My favorite object in the Boston Museum of Fine Arts’ exhibition “Power of the People: Art and Democracy” is Paul Shambroom’s Maurice, Louisiana (Population 642) Village Council, May 15, 2002 (shown above).

This large exhibition presents works from ancient Athens to contemporary America, including some famous and powerful objects. In this context, Shambroom dignifies democracy as the rule of regular people. (His photograph is also the favorite of Boston Globe critic Mark Feeney.)

Shambroom’s village councilors are middle-aged Americans in mostly casual clothes, including polo shirts for the two men. They all seem to be listening to the speaker at the right–three of them watching her face, one staring attentively into the distance.

The flags and seal behind them convey authority. These people represent the state, which ultimately wields the power of life and death. (Compare the empty juror chairs in Jim Dow’s eloquent photo, “Grady County Courthouse, Jury Box, Cairo, Georgia, 1976,” also in the exhibition.) But the councilors are not evidently bossing anyone around. They are probably trying to decide whether a proposed building conforms to the city plan.

The councilors occupy a dais that sets them apart from any constituents who might attend, whether to petition them or to oversee their work. The woman at the center, presumably the council chair, is raised higher, and she seems to be listening with mild amusement.

The large scale of the photograph (33 x 66 in) makes it monumental, in the tradition of public history painting. In fact, the exhibition invites a comparison to “The Magnanimity of Lycurgus” (1791), a large and histrionic oil painting by Jean-Jacques François Le Barbier, which was made for the Paris Salon at the height of the Revolution. Shambroom’s photo suggests that representative Americans deserve the same kind of recognition as the Lawgiver of Sparta.

Shamboom has made many such images.
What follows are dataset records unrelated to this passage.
-- ==== Sys2Proof/Certificates/Slice0/Obligations.lean ====
section
/-! DEFINITION. The statements for the provers. -/

open Sys2Proof Sys2Proof.Machine

/-! ### Encodings -/

/-- R72: every window of 4 bytes selects exactly one operation, by the table's words, and consumes 4 bytes for a marker
and 1 otherwise; the byte an `OP_DATA` carries is the window's first. -/
def Obligations.EveryWindowSelectsItsOperation : Prop :=
  ∀ b : Bytes, 4 ≤ b.length →
    (Wire.le32 b 0 = 0x090A0B0C#32 → decode .rx b = .ok (.opHs, b.drop 4)) ∧
    (Wire.le32 b 0 = 0x0D0E0F10#32 → decode .rx b = .ok (.opHe, b.drop 4)) ∧
    (Wire.le32 b 0 = 0x01020304#32 → decode .rx b = .ok (.opCs, b.drop 4)) ∧
    (Wire.le32 b 0 = 0x05060708#32 → decode .rx b = .ok (.opCe, b.drop 4)) ∧
    (Wire.le32 b 0 ∉ [0x090A0B0C#32, 0x0D0E0F10#32, 0x01020304#32, 0x05060708#32] →
      ∃ x ahead, b.head? = some x ∧ decode .rx b = .ok (.opData x ahead, b.drop 1))

/-- Decoding what is encoded, followed by any bytes, gives the operation back and consumes what R72 and R79 say. -/
def Obligations.DecodeInvertsEncode : Prop :=
  ∀ (i : Instr) (rest : Bytes), i.wf = true →
    decode i.direction (encode i ++ rest) = .ok (i, (encode i ++ rest).drop i.consumes)

/-- Encoding what is decoded gives the bytes back: no bit of a window or of an ACK frame is dropped. -/
def Obligations.EncodeInvertsDecode : Prop :=
  (∀ (b : Bytes) (i : Instr) (r : Bytes), b.length = 4 → decode .rx b = .ok (i, r) → encode i = b) ∧
  (∀ (b : Bytes) (i : Instr) (r : Bytes), b.length = 12 → decode .tx b = .ok (i, r) → encode i = b)

/-- Whatever decodes is well formed and belongs to the direction it was read in. -/
def Obligations.DecodedOperationsAreWellFormed : Prop :=
  ∀ (d : Direction) (b : Bytes) (i : Instr) (r : Bytes),
    decode d b = .ok (i, r) → i.wf = true ∧ i.direction = d

/-- A few words written out from the tables of R70, R72 and R79 decode to the operations they stand for. -/
def Obligations.SampleWordsDecode : Prop :=
  decodeTableWord 32 0x090A0B0C = some .opHs ∧
  decodeTableWord 32 0x0D0E0F10 = some .opHe ∧
  decodeTableWord 32 0x01020304 = some .opCs ∧
  decodeTableWord 32 0x05060708 = some .opCe ∧
  decodeTableWord 32 0x0A0B0C55 = some (.opData 0x55#8 0x0A0B0C#24) ∧
  decodeTableWord 96 0x1D1E1F2004D44C65191A1B1C = some (.ackFrame 0x04D44C65#32)

/-- R71: the four markers are pairwise distinct and no proper suffix of one is a proper prefix of one. -/
def Obligations.MarkersAreDistinctAndOverlapFree : Prop :=
  Wire.frameMarkers.Nodup ∧
  ∀ m ∈ Wire.frameMarkers, ∀ m' ∈ Wire.frameMarkers, ∀ k ∈ [1, 2, 3],
    (Wire.u32le m).drop (4 - k) ≠ (Wire.u32le m').take k

/-- R9, R53: reads are little-endian and unsigned. -/
def Obligations.ReadsAreLittleEndian : Prop :=
  ∀ (b : Bytes) (o : Nat),
    (Wire.le16 b o).toNat = (Wire.byteAt b o).toNat + 256 * (Wire.byteAt b (o + 1)).toNat ∧
    (Wire.le32 b o).toNat =
      (Wire.byteAt b o).toNat + 2 ^ 8 * (Wire.byteAt b (o + 1)).toNat +
        2 ^ 16 * (Wire.byteAt b (o + 2)).toNat + 2 ^ 24 * (Wire.byteAt b (o + 3)).toNat
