/-- Settles O15: bytes and position by `exec_consumes`, then `fsm` and `acc` in each way an operation can complete. -/
theorem assemblerTransitionTable : Obligations.AssemblerTransitionTable := by
  intro s t i hi h
  obtain ⟨hbuf, hpos⟩ := exec_consumes hi h
  refine ⟨hbuf, hpos, ?_⟩
  obtain ⟨f, _, ⟨rfl, rfl⟩ | ⟨rfl, rfl⟩, rfl⟩ | ⟨rfl, hf, rfl⟩ | ⟨rfl, hf, rfl⟩ | ⟨⟨rfl, hf⟩ | ⟨rfl, hf⟩, rfl⟩ |
    ⟨x, ahead, rfl, hf, rfl⟩ | ⟨x, ahead, rfl, hf, _, rfl⟩ | ⟨c, rfl, _⟩ := exec_cases h
  · simp
  · simp
  · simp [hf]
  · simp [hf]
  · cases hs : s.fsm with
    | receivingHeader => exact absurd hs hf
    | idle | receivingChunk => simp [hs]
  · cases hs : s.fsm with
    | receivingChunk => exact absurd hs hf
    | idle | receivingHeader => simp [hs]
  · simp [hf]
  · cases hs : s.fsm with
    | idle => exact absurd hs hf
    | receivingHeader | receivingChunk => simp [hs]
  · cases hi

/-- Settles O16: each way an operation can complete is made of updates of the frame registers and the ports. -/
theorem assemblerLeavesTheRestAlone : Obligations.AssemblerLeavesTheRestAlone := by
  intro s t i h
  obtain ⟨f, _, _, rfl⟩ | ⟨_, _, rfl⟩ | ⟨_, _, rfl⟩ | ⟨_, rfl⟩ | ⟨x, ahead, _, _, rfl⟩ | ⟨x, ahead, _, _, _, rfl⟩ |
    ⟨c, _, rfl⟩ := exec_cases h
  · simp
  · simp
  · simp
  · simp
  · simp
  · simp
  · obtain ⟨_, _, _, hw⟩ := ackWrite_frame (ackBytes c) s
    simp [hw]

/-- Settles O17: of the ways an operation can complete, the two that process a frame are excluded, and the write is no
lookahead's. -/
theorem onlyFinalizingReachesThePorts : Obligations.OnlyFinalizingReachesThePorts := by
  intro s t i hi hhe hce h
  obtain ⟨f, _, _, rfl⟩ | ⟨hop, hf, _⟩ | ⟨hop, hf, _⟩ | ⟨_, rfl⟩ | ⟨x, ahead, _, _, rfl⟩ | ⟨x, ahead, _, _, _, rfl⟩ |
    ⟨c, rfl, _⟩ := exec_cases h
  · simp
  · exact absurd ⟨hop, hf⟩ hhe
  · exact absurd ⟨hop, hf⟩ hce
  · simp
  · simp
  · simp
  · cases hi

/-- Settles O42: a decode that answers found a whole window, which is the one the drain looks at. -/
theorem stepRunsTheDecodedOperation : Obligations.StepRunsTheDecodedOperation := by
  intro s ts w c i rest hv ht hp hd
  obtain ⟨hlen, rfl, rfl⟩ := decode_rx_eq_ok hd
  have hstep : step s = exec (decodeWindow (Wire.le32 s.buf 0)) (withAnswers w c { s with turns := ts }) := by
    calc step s = processorStep (withAnswers w c { s with turns := ts }) := step_of_turn hv ht
      _ = drainStep (withAnswers w c { s with turns := ts }) := processorStep_of_drain hp
      _ = _ := drainStep_of_four_le hlen
  refine ⟨hstep, fun t h => ?_⟩
  rw [hstep] at h
  exact (exec_consumes (decodeWindow_direction _) h).1

/-- Settles O13: inside a frame, `OP_DATA` at its capacity. -/
theorem opDataSticksAtAccCap : Obligations.OpDataSticksAtAccCap := by
  intro s x ahead hopen hfull
  rw [exec_opData_of_ne_idle hopen, if_pos hfull]

/-- Settles O14: the frame is `ackBytes` with its two markers evaluated, and the write has its two outcomes. -/
theorem ackFrameWritesTwelveBytes : Obligations.AckFrameWritesTwelveBytes := by
  intro s code
  refine ⟨rfl, fun hok => ?_, fun k hfail => ?_⟩
  · rw [exec_ackFrame, ackWrite_of_ok hok]; rfl
  · rw [exec_ackFrame, ackWrite_of_fail hfail]; rfl

/-- Settles O20: the gate's two branches, the first of which is `ACK_FRAME`. -/
theorem ackGateRunsAckFrame : Obligations.AckGateRunsAckFrame := fun s _ =>
  ⟨fun hsent => congrArg Host.Outcome.next (ackGate_of_sent hsent s).symm, fun hshut => ackGate_of_not_sent hshut s⟩

/-- Settles O18: the end marker closes its own kind's frame, and the rejected payload logs its reason. -/
theorem malformedFrameOnlyLogs : Obligations.MalformedFrameOnlyLogs := by
  intro s r
  constructor
  · intro hopen hbad
    rw [exec_opHe, if_pos hopen, processFrame_of_malformed (by exact hbad)]; rfl
  · intro hopen hbad
    rw [exec_opCe, if_pos hopen, processFrame_of_malformed (by exact hbad)]; rfl

end Sys2Proof
end

section
/-! PROOFS. What an envelope adds to the ports (42_framing.md R137, 45_ack.md). -/

namespace Sys2Proof.Machine

/-- What `ProcessFrame` adds to each port, once it is known what the ACK gate adds. -/
theorem processEnvelope_of_ackGate {k : Kind} {e : Envelope} {s : State} {tx : Bytes} {txfail : Nat}
    {failure : List LogEvent}
    (h : ackGate e { s with logs := s.logs ++ envelopeEvents k e } =
      { s with tx := s.tx ++ tx, txfail := s.txfail + txfail, logs := s.logs ++ envelopeEvents k e ++ failure }) :
    processEnvelope k e s = { s with
      tx := s.tx ++ tx
      txfail := s.txfail + txfail
      logs := s.logs ++ envelopeEvents k e ++ failure
      envs := s.envs ++ [(k, e)]
      cq := s.cq ++ (if k = .chunk then [s.completeAnswer] else []) } := by
  cases k with
  | header => simp [processEnvelope, h, deliver]
  | chunk => simp [processEnvelope, h, deliver, queryComplete]

end Sys2Proof.Machine

namespace Sys2Proof

open Sys2Proof.Machine

/-- Settles O19: the gate shut, the gate open with a whole write, and the gate open with a failed one. -/
theorem envelopeReachesThePorts : Obligations.EnvelopeReachesThePorts := by
  intro s k p e he sent
  rw [processFrame_of_env he, List.append_assoc s.logs]
  by_cases hsent : sent
  · have hgate := ackGate_of_sent hsent { s with logs := s.logs ++ envelopeEvents k e }
    obtain hw | ⟨n, hw⟩ : s.writeAnswer = .ok ∨ ∃ n, s.writeAnswer = .fail n := by
      cases s.writeAnswer <;> simp
    · refine ⟨ackBytes e.receivedCode, 0, [],
        processEnvelope_of_ackGate (by simpa using hgate.trans (ackWrite_of_ok (by exact hw) _)),
        fun hno => absurd hsent hno, fun _ _ => ⟨rfl, rfl, rfl⟩, fun m _ hm => ?_⟩
      rw [hw] at hm
      cases hm
    · refine ⟨(ackBytes e.receivedCode).take n.val, 1, [.txWriteError],
        processEnvelope_of_ackGate (by simpa using hgate.trans (ackWrite_of_fail (by exact hw) _)),
        fun hno => absurd hsent hno, fun _ hm => ?_, fun m _ hm => ?_⟩
      · rw [hw] at hm
        cases hm
      · rw [hw] at hm
        cases hm
        exact ⟨rfl, rfl, rfl⟩
  · have hgate := ackGate_of_not_sent hsent { s with logs := s.logs ++ envelopeEvents k e }
    exact ⟨[], 0, [], processEnvelope_of_ackGate (by simpa using hgate), fun _ => ⟨rfl, rfl, rfl⟩,
      fun h => absurd h hsent, fun _ h => absurd h hsent⟩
Compare Wadley, Georgia (population 2,468), City Council, August 13, 2001, which is in the Whitney.

The word “populism” is being used today mainly to criticize political ideologies that posit that the true people of any given country form a homogeneous and intolerant bloc. The people have enemies–domestic and foreign–and can be led by a single, charismatic figure. For me, Shambroom’s city council images are quiet statements of a different form of populism. Here, the people are diverse and deliberative, and they merit the right to do the unglamorous and endless work of self-government.